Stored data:
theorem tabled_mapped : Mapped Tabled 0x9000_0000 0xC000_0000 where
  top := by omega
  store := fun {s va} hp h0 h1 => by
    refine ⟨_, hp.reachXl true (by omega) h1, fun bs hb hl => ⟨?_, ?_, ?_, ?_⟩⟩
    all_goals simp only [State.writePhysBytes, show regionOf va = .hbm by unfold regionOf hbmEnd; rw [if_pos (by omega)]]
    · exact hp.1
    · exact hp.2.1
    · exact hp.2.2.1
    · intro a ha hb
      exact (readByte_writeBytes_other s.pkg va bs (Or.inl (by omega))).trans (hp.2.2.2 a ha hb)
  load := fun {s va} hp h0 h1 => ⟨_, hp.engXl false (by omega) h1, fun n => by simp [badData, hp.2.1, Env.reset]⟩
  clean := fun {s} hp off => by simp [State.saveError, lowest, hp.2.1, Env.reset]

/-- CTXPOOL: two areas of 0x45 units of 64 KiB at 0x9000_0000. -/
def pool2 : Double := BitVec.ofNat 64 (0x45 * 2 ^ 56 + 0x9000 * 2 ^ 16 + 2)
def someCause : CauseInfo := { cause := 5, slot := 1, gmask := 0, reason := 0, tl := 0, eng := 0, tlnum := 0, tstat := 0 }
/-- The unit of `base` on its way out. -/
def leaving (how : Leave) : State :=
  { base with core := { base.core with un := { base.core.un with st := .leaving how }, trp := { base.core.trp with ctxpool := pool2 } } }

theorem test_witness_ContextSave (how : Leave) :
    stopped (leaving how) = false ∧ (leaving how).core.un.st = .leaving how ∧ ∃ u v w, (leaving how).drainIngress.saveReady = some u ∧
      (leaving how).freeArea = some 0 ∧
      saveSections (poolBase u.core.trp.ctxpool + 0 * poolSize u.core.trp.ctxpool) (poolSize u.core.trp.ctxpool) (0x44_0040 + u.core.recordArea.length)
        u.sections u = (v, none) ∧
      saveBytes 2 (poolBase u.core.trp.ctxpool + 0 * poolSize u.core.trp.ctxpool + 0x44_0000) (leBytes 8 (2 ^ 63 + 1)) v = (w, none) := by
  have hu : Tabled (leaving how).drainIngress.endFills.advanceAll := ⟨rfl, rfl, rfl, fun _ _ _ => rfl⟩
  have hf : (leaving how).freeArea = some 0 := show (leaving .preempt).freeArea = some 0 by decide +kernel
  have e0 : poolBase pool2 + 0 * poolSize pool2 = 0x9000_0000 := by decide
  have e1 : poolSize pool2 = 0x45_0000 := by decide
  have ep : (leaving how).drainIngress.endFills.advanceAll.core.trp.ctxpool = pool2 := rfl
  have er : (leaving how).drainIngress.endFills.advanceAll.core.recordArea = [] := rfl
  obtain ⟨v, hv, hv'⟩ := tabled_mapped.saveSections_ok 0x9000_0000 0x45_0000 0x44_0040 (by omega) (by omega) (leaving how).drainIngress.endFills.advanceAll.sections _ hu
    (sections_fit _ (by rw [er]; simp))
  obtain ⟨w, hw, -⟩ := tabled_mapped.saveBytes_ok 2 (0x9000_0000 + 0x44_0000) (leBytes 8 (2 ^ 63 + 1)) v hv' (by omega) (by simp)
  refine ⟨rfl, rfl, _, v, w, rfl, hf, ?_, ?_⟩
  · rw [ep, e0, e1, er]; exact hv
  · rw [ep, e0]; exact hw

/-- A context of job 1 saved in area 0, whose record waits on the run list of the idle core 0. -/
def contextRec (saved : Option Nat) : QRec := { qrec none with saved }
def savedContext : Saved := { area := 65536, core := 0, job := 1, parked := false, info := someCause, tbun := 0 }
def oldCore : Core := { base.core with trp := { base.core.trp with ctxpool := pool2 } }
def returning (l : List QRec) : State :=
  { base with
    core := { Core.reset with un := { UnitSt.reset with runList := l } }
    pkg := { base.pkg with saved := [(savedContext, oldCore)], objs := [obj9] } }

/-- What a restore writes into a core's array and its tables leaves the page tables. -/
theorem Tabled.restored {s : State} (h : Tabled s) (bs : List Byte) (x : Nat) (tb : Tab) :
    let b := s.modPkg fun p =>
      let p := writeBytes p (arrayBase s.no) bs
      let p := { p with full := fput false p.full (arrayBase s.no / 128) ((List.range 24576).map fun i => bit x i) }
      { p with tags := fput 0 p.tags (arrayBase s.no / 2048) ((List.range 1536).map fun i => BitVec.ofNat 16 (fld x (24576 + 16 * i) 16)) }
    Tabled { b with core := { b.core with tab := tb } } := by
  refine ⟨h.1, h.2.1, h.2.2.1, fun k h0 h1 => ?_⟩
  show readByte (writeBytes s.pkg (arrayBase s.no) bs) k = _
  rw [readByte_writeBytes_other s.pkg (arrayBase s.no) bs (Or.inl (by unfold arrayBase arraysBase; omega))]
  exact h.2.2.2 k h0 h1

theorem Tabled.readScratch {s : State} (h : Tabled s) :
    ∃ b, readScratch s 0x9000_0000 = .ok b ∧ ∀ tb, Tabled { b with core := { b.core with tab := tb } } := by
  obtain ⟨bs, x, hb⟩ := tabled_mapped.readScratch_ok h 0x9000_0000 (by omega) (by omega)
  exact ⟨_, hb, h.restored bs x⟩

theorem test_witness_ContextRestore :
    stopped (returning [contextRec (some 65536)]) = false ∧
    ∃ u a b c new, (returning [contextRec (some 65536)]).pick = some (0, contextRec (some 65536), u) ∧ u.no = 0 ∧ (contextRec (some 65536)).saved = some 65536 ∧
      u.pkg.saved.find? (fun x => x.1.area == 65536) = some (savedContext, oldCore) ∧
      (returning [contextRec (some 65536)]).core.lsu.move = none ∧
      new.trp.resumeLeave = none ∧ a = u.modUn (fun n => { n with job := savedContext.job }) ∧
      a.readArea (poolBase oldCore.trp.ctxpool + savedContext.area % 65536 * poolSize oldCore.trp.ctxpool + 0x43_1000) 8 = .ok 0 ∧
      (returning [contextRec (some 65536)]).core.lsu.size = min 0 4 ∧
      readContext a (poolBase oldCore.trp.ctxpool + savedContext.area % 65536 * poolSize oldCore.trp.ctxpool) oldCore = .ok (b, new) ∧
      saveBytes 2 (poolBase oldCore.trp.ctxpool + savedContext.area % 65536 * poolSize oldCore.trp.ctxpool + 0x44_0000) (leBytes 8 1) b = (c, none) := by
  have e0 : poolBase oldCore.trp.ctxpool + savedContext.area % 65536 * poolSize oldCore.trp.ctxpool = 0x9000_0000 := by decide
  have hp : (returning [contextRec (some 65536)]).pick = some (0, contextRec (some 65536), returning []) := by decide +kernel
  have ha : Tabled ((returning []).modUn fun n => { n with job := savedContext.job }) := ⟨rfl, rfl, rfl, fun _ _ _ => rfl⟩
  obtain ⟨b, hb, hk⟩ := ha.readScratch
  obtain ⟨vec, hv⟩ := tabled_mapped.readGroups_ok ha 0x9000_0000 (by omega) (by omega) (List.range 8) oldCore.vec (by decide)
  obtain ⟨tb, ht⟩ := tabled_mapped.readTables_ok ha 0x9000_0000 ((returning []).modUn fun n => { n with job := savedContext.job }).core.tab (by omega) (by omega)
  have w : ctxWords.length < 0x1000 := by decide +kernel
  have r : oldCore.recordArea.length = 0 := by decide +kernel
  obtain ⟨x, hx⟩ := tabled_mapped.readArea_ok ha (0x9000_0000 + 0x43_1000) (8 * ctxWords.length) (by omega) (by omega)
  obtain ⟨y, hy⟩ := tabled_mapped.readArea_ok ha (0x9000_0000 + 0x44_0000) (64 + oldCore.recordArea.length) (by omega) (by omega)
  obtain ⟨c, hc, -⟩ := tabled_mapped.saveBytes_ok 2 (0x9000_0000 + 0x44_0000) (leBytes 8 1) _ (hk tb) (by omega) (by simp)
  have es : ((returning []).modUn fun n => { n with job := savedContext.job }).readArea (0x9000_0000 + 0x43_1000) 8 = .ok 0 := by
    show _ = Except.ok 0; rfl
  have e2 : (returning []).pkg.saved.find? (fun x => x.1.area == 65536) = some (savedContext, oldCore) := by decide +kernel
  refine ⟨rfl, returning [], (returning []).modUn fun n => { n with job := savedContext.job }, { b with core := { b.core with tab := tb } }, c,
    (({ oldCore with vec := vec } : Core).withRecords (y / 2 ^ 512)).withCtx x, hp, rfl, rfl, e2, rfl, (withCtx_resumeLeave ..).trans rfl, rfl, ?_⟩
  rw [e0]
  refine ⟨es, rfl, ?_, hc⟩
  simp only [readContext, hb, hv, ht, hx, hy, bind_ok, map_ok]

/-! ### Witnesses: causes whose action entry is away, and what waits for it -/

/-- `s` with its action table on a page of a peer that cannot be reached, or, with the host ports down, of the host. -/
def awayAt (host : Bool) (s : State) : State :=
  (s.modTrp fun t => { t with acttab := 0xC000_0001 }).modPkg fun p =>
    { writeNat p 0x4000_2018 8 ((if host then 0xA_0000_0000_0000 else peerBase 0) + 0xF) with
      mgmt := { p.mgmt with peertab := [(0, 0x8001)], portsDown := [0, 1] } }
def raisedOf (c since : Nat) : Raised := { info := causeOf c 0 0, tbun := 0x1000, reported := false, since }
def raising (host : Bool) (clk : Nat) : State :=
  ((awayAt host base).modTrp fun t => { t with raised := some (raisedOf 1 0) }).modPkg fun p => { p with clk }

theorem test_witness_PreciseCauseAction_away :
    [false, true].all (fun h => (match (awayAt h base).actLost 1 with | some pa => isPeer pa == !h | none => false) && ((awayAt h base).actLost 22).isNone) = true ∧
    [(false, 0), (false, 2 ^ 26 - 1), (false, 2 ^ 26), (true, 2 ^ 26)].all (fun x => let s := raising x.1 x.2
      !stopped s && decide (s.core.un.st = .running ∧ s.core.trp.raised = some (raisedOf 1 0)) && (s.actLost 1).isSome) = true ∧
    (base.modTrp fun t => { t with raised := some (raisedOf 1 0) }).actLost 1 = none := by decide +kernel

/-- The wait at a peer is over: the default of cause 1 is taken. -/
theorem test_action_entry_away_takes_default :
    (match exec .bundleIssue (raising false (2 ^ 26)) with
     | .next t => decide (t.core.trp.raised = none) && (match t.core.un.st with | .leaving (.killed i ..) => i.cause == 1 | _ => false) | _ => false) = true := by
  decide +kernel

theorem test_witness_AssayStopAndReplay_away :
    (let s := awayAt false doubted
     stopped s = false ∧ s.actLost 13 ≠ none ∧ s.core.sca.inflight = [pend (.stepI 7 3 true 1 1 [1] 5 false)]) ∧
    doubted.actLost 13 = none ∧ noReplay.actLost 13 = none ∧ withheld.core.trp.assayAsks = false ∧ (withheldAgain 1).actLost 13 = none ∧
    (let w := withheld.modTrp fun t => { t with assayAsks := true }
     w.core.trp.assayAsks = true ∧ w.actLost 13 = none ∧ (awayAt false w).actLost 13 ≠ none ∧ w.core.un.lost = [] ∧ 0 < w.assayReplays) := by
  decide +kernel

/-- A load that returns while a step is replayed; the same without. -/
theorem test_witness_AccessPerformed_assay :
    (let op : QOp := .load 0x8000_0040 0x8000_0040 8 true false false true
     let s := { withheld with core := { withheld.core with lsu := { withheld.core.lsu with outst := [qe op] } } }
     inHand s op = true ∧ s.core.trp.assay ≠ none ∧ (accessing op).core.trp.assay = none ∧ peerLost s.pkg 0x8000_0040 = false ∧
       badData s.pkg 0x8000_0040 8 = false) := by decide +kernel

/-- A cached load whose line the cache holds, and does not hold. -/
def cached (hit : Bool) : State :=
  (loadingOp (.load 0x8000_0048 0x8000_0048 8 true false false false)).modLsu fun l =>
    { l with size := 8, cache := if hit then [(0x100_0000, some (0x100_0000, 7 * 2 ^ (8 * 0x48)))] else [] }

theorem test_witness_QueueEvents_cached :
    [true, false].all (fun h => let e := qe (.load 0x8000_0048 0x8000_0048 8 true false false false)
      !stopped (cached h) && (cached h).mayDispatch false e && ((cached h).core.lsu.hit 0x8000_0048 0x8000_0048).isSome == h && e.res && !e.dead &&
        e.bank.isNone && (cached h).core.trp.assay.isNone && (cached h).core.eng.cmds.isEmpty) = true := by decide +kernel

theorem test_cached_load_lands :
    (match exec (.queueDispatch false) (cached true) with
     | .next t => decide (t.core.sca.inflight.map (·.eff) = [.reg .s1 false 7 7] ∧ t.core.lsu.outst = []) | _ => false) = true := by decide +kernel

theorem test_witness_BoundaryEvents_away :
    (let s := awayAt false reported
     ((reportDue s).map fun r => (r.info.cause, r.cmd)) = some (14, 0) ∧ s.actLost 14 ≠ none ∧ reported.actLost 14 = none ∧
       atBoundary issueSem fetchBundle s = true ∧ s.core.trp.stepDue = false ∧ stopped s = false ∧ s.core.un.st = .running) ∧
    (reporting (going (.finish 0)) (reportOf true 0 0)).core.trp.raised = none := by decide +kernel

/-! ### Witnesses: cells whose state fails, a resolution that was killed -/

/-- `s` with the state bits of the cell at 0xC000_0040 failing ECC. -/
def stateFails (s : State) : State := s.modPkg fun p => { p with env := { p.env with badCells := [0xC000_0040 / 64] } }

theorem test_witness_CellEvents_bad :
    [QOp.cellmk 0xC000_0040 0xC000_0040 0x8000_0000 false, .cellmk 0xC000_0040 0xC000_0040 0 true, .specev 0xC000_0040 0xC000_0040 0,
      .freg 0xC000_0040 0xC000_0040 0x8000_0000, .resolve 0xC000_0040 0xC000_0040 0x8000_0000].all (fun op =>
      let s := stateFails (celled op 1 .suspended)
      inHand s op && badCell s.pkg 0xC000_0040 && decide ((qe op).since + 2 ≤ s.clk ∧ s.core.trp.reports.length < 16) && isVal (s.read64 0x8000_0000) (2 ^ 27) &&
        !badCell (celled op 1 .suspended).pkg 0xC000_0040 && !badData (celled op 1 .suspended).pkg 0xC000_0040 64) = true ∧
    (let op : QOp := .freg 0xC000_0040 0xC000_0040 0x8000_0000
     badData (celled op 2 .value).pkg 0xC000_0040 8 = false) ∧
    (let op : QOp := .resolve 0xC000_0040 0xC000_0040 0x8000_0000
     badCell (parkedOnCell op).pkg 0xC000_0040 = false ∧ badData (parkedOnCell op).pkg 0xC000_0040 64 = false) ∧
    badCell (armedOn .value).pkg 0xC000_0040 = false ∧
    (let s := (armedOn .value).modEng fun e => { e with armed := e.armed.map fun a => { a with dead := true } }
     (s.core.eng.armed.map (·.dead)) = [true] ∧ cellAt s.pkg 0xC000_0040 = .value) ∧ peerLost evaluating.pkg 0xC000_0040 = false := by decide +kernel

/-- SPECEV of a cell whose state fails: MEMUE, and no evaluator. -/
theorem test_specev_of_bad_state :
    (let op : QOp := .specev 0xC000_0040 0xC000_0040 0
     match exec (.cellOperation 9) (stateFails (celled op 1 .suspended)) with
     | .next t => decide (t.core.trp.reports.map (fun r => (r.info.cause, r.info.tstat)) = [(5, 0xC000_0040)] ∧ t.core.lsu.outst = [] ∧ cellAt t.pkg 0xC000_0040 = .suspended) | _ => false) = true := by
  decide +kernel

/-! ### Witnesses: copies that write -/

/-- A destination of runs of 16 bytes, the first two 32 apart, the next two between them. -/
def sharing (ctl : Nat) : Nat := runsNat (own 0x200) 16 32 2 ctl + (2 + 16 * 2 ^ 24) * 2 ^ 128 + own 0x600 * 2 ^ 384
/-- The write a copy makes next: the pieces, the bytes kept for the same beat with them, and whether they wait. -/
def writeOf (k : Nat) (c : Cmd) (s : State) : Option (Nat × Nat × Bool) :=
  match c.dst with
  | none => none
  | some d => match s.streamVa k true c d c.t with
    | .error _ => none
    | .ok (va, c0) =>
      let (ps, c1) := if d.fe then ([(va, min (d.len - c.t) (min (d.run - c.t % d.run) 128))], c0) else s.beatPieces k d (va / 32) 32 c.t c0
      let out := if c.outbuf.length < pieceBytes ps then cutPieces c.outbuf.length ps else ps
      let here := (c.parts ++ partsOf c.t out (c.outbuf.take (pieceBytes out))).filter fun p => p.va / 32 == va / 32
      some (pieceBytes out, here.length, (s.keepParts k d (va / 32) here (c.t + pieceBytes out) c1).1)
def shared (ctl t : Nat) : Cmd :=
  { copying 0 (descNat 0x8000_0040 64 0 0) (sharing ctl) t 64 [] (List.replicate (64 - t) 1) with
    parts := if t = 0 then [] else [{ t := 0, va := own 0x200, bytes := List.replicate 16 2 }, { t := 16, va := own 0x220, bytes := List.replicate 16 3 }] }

* _Assignment_: Search the data above for the string "armedOn" and report each line that holds it.

* _Finished task_:
    badCell (armedOn .value).pkg 0xC000_0040 = false ∧
    (let s := (armedOn .value).modEng fun e => { e with armed := e.armed.map fun a => { a with dead := true } }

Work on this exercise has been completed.